Required action | Select and copy out every line in the records containing "tdel".

Stored data entries |

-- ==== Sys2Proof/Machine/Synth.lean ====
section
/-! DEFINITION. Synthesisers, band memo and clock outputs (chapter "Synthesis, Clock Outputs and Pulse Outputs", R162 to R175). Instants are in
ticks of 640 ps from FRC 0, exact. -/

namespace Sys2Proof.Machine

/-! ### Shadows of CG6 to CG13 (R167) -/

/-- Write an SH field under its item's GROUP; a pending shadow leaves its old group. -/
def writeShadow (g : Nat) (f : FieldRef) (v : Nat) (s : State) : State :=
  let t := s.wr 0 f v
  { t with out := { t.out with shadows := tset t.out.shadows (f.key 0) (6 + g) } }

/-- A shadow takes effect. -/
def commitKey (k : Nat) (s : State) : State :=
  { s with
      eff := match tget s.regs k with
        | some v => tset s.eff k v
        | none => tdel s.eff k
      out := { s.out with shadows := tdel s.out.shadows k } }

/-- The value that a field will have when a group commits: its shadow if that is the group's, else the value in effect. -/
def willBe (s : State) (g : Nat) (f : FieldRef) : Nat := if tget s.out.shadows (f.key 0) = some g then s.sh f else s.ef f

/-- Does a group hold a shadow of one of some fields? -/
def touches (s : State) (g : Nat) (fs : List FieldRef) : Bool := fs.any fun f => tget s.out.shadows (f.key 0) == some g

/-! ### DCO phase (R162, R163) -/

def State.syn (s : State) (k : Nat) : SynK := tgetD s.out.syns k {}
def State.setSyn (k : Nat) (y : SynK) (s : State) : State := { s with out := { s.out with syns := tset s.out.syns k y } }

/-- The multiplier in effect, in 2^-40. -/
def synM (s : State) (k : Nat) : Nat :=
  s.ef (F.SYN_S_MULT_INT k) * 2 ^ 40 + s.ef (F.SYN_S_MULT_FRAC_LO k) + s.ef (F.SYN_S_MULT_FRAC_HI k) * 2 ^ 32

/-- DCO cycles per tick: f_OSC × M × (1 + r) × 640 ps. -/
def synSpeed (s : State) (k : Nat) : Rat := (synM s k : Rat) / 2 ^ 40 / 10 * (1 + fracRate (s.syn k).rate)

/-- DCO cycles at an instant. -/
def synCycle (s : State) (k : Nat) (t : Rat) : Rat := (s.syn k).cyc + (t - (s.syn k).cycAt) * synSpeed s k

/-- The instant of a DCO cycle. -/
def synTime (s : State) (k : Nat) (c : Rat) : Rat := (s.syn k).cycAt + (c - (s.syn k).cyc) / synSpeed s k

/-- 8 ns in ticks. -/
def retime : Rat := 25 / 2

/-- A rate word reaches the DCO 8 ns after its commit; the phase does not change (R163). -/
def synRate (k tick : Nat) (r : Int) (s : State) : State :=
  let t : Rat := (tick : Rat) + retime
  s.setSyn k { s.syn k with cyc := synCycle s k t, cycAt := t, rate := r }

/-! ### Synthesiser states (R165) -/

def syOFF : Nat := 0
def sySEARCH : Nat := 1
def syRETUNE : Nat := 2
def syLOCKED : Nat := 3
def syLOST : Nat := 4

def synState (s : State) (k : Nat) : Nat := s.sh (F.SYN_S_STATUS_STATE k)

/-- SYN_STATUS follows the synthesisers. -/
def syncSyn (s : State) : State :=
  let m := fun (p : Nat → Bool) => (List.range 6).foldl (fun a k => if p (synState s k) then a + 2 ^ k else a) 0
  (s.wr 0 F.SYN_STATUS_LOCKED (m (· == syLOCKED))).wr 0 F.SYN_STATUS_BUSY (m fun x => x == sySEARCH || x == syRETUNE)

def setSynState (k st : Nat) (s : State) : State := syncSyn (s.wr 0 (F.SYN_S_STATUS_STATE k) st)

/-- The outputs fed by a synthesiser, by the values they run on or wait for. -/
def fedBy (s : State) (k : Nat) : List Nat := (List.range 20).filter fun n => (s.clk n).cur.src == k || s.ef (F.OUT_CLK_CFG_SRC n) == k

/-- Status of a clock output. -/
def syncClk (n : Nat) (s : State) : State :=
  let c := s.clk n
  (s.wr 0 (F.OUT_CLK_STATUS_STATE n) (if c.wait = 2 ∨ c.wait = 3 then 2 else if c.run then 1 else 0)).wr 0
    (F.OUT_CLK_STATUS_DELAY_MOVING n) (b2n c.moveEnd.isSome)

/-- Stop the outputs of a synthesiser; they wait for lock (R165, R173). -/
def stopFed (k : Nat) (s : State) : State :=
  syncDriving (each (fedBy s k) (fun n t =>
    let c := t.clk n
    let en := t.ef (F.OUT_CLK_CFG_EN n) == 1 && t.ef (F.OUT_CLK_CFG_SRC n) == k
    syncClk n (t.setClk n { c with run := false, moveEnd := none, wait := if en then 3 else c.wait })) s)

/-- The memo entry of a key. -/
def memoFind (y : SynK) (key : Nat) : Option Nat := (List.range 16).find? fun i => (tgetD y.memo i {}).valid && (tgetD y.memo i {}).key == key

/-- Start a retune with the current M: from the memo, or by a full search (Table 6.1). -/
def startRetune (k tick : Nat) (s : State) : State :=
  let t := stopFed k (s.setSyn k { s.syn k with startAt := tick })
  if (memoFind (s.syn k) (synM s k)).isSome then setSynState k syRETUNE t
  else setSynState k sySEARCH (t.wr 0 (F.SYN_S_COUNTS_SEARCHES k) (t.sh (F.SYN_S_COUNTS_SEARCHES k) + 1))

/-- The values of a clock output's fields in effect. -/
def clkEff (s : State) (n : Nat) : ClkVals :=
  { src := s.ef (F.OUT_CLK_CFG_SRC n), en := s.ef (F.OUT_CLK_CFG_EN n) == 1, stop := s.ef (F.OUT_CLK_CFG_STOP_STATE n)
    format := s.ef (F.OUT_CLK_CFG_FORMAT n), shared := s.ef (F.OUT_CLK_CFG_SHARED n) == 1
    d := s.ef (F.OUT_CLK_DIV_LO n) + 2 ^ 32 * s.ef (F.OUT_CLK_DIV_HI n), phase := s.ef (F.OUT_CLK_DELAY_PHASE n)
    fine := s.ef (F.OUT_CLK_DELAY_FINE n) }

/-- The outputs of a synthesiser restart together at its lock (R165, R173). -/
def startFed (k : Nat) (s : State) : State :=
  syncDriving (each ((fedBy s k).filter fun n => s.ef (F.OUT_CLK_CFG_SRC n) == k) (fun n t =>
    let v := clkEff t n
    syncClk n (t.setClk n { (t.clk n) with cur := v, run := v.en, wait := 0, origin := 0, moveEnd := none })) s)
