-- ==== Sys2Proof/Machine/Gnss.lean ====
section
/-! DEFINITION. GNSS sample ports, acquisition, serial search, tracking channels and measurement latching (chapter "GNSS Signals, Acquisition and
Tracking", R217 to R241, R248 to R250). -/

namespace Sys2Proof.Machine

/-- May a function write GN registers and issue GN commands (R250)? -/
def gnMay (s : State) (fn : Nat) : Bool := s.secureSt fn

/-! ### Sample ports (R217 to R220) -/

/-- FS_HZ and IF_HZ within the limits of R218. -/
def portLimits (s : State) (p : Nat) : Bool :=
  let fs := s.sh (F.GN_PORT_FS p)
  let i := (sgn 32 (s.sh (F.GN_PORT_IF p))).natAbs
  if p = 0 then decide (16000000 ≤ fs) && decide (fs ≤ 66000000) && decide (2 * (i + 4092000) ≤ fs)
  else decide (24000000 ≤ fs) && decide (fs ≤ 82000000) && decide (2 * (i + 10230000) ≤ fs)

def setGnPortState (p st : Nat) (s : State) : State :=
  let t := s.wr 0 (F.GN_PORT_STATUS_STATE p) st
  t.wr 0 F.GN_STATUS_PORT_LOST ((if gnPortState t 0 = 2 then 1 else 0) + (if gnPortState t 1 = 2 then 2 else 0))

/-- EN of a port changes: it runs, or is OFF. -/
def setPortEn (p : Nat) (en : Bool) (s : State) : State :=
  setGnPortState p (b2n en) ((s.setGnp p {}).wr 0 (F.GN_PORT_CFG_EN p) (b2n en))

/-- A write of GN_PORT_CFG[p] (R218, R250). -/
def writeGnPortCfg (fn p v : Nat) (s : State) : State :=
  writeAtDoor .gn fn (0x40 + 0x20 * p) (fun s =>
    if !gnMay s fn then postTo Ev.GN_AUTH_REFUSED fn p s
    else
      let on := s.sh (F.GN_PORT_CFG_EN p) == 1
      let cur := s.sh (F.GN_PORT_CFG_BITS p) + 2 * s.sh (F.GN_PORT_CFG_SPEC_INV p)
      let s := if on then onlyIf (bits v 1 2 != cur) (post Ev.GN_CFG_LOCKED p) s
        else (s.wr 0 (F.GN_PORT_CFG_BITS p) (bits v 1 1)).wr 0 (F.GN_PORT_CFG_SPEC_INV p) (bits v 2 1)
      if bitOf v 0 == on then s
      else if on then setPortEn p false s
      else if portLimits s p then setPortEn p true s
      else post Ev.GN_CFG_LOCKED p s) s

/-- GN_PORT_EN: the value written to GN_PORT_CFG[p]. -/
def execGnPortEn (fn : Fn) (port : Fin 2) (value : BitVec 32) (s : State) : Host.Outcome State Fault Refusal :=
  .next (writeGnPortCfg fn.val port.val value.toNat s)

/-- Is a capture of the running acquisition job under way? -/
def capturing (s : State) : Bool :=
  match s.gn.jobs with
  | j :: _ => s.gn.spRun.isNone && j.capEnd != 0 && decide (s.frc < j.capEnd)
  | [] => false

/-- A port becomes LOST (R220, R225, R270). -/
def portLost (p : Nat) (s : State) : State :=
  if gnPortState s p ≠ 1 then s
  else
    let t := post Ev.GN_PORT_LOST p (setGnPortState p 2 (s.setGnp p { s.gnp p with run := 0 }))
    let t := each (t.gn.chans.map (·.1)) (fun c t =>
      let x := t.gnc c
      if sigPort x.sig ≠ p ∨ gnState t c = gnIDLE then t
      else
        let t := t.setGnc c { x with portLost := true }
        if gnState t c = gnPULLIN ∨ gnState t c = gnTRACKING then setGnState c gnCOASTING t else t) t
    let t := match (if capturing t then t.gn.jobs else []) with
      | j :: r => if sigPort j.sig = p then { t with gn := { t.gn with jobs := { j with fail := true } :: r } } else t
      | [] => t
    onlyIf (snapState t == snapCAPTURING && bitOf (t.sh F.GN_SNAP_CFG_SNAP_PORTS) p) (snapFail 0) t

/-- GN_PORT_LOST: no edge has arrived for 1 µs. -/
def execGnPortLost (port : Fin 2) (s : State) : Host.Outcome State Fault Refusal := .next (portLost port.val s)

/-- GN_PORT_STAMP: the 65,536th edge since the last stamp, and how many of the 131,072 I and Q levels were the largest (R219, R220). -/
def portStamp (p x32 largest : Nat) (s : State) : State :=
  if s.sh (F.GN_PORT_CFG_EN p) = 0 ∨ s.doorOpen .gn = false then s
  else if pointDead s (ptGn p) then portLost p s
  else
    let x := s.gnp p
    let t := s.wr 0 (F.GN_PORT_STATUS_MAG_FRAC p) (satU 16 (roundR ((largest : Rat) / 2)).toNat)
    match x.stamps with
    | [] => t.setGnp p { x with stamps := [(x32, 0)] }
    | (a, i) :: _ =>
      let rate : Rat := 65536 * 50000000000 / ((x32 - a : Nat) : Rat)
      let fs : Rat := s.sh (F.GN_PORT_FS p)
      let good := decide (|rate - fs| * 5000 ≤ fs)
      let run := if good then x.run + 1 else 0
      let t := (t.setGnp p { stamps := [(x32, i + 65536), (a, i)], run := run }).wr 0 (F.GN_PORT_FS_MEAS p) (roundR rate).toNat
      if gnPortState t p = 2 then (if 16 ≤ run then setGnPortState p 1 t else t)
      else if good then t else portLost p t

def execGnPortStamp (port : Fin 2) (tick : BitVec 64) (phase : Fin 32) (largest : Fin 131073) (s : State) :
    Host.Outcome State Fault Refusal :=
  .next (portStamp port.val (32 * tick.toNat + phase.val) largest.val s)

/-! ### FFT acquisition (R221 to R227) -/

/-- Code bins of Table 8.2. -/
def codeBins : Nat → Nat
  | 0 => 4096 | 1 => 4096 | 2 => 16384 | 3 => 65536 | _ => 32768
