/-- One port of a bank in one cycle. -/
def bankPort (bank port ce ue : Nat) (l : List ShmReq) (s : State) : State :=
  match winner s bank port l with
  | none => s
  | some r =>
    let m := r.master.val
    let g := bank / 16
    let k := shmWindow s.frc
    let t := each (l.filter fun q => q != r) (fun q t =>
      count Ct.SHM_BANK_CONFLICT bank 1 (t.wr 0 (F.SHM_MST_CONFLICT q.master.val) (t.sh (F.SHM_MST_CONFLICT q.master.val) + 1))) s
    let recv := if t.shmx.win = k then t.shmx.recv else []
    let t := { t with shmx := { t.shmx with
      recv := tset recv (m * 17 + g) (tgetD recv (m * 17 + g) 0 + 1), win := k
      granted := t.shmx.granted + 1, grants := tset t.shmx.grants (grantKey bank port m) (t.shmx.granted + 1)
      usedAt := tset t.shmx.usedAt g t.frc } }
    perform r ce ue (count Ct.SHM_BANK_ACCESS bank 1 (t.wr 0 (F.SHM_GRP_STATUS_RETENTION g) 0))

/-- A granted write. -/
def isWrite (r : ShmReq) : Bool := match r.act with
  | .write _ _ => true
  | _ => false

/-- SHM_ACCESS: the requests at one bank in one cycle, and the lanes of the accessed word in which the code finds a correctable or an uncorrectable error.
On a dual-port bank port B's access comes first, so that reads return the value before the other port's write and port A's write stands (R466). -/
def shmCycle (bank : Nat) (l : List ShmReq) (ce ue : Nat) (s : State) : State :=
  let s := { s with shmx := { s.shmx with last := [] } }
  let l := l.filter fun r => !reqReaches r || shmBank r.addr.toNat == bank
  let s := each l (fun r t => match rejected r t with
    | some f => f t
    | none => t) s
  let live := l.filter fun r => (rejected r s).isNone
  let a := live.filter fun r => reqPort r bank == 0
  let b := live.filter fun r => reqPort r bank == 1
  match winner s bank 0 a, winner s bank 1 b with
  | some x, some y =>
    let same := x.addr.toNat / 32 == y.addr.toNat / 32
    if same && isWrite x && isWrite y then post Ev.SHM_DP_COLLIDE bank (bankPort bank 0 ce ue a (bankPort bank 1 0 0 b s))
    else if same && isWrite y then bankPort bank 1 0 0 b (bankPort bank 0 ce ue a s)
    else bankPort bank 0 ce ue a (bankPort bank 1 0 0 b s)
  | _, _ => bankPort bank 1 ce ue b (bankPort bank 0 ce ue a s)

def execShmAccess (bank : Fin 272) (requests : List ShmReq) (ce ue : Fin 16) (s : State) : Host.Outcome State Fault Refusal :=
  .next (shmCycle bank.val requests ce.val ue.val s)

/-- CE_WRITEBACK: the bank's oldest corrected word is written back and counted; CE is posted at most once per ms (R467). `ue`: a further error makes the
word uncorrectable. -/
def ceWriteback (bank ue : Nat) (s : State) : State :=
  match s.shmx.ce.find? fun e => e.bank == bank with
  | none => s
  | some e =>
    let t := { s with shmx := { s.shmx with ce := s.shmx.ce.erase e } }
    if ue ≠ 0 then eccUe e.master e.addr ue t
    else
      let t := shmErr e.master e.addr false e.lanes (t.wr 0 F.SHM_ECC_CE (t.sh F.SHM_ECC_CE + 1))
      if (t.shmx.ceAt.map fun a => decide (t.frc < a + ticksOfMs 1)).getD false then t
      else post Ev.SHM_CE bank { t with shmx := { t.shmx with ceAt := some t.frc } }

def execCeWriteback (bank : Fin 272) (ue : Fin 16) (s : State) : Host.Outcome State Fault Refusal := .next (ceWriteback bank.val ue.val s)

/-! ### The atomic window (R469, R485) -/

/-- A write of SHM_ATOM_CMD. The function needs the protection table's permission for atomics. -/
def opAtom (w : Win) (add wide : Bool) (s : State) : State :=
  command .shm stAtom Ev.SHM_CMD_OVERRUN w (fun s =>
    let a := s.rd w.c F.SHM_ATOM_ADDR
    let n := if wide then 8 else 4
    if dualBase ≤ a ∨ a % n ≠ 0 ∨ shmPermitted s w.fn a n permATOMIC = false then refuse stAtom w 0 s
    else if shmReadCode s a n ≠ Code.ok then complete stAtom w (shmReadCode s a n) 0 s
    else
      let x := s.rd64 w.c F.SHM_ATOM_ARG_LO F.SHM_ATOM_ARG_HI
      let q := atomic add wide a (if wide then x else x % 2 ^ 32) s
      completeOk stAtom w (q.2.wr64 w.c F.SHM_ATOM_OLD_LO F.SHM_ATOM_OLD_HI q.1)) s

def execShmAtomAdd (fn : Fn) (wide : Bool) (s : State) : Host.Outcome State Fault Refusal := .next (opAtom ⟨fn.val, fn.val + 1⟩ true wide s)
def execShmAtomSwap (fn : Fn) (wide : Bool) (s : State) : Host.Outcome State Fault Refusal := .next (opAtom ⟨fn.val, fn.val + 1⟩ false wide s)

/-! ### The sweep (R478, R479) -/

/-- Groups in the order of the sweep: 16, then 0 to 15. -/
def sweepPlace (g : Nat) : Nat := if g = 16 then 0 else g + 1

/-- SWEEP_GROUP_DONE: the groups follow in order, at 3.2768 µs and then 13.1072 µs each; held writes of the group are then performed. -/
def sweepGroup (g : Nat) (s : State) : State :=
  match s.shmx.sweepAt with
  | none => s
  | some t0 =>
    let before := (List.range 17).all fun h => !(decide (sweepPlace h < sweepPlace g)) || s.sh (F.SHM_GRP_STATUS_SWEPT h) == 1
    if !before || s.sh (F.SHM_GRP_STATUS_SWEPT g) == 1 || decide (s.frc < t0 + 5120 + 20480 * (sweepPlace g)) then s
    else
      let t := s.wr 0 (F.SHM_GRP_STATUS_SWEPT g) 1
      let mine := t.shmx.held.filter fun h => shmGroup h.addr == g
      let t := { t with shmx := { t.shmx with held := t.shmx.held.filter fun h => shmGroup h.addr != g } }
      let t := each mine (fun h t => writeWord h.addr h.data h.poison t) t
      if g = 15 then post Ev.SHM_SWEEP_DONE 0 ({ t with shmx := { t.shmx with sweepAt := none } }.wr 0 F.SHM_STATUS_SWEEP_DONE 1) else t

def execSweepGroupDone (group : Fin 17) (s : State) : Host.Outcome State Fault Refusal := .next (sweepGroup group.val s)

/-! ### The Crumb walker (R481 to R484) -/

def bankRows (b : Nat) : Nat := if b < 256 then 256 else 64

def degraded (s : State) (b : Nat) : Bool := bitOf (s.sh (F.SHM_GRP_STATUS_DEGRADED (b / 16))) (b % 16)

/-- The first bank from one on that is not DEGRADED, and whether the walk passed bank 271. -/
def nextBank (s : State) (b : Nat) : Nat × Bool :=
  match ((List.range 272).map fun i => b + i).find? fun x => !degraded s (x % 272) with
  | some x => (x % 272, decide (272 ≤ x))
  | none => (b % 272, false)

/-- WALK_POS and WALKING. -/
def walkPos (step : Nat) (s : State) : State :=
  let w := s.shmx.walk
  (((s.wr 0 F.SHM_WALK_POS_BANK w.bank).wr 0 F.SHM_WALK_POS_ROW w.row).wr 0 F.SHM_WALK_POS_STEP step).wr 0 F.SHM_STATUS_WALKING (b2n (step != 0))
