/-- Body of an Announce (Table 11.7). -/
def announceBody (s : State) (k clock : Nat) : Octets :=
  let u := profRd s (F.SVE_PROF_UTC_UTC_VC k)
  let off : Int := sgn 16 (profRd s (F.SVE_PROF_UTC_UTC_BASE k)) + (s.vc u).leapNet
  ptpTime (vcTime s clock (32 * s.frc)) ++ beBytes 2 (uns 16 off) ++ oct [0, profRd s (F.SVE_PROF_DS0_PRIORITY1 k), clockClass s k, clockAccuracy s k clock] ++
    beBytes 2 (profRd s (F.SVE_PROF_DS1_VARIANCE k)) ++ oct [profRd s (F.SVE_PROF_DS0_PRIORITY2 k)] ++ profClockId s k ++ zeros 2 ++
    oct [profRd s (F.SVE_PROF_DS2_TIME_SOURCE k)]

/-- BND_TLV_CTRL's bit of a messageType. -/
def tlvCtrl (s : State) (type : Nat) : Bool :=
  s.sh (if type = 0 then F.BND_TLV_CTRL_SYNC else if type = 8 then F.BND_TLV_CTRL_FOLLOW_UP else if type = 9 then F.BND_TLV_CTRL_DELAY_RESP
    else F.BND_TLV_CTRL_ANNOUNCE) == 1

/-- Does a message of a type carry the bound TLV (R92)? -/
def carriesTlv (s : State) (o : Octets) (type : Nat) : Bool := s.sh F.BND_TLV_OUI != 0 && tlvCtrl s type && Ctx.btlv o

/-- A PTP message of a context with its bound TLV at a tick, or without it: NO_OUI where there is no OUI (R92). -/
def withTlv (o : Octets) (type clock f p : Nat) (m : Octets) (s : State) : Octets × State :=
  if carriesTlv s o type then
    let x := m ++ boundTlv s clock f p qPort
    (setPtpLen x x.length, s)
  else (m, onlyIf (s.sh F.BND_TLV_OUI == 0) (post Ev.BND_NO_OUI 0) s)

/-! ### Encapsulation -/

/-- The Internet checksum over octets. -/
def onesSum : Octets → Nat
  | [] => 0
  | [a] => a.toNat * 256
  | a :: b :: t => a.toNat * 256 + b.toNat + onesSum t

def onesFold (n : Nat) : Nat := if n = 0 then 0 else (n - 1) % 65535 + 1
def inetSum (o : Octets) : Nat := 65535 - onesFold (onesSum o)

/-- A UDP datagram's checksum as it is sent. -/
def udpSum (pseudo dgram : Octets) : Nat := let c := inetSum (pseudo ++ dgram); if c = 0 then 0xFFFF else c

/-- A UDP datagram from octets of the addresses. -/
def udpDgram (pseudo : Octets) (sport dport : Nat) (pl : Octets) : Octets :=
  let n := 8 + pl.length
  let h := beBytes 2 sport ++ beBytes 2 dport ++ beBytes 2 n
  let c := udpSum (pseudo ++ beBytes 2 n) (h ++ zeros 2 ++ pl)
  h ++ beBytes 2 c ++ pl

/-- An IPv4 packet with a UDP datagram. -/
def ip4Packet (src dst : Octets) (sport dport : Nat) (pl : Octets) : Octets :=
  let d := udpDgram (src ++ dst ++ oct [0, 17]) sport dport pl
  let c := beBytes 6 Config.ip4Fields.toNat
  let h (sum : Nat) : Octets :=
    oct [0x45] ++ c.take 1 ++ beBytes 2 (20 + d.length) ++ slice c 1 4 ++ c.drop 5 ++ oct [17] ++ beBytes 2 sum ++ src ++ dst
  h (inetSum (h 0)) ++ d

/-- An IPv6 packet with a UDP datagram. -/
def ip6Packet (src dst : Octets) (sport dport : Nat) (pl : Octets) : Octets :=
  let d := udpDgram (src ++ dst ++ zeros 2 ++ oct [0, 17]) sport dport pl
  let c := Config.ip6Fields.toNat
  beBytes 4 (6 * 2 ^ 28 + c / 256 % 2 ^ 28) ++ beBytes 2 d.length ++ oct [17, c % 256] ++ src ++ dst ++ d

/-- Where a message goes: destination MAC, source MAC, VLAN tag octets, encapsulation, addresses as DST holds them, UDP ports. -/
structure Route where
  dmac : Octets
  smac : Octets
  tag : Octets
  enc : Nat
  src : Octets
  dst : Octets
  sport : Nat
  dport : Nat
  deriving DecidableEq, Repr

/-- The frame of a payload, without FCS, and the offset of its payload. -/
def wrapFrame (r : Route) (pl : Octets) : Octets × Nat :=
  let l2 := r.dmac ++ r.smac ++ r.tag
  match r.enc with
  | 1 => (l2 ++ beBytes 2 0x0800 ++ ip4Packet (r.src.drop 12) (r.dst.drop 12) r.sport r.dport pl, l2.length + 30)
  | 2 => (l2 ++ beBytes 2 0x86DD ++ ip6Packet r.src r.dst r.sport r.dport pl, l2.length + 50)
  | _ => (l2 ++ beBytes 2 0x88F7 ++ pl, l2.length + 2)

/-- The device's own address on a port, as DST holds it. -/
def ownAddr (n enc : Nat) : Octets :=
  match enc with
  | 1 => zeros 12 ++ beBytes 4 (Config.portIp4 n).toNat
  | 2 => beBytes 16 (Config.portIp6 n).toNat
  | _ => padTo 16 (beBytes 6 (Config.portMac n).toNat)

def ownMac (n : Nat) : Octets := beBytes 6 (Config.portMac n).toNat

Output of the task |
        | none => tdel s.eff k
      out := { s.out with shadows := tdel s.out.shadows k } }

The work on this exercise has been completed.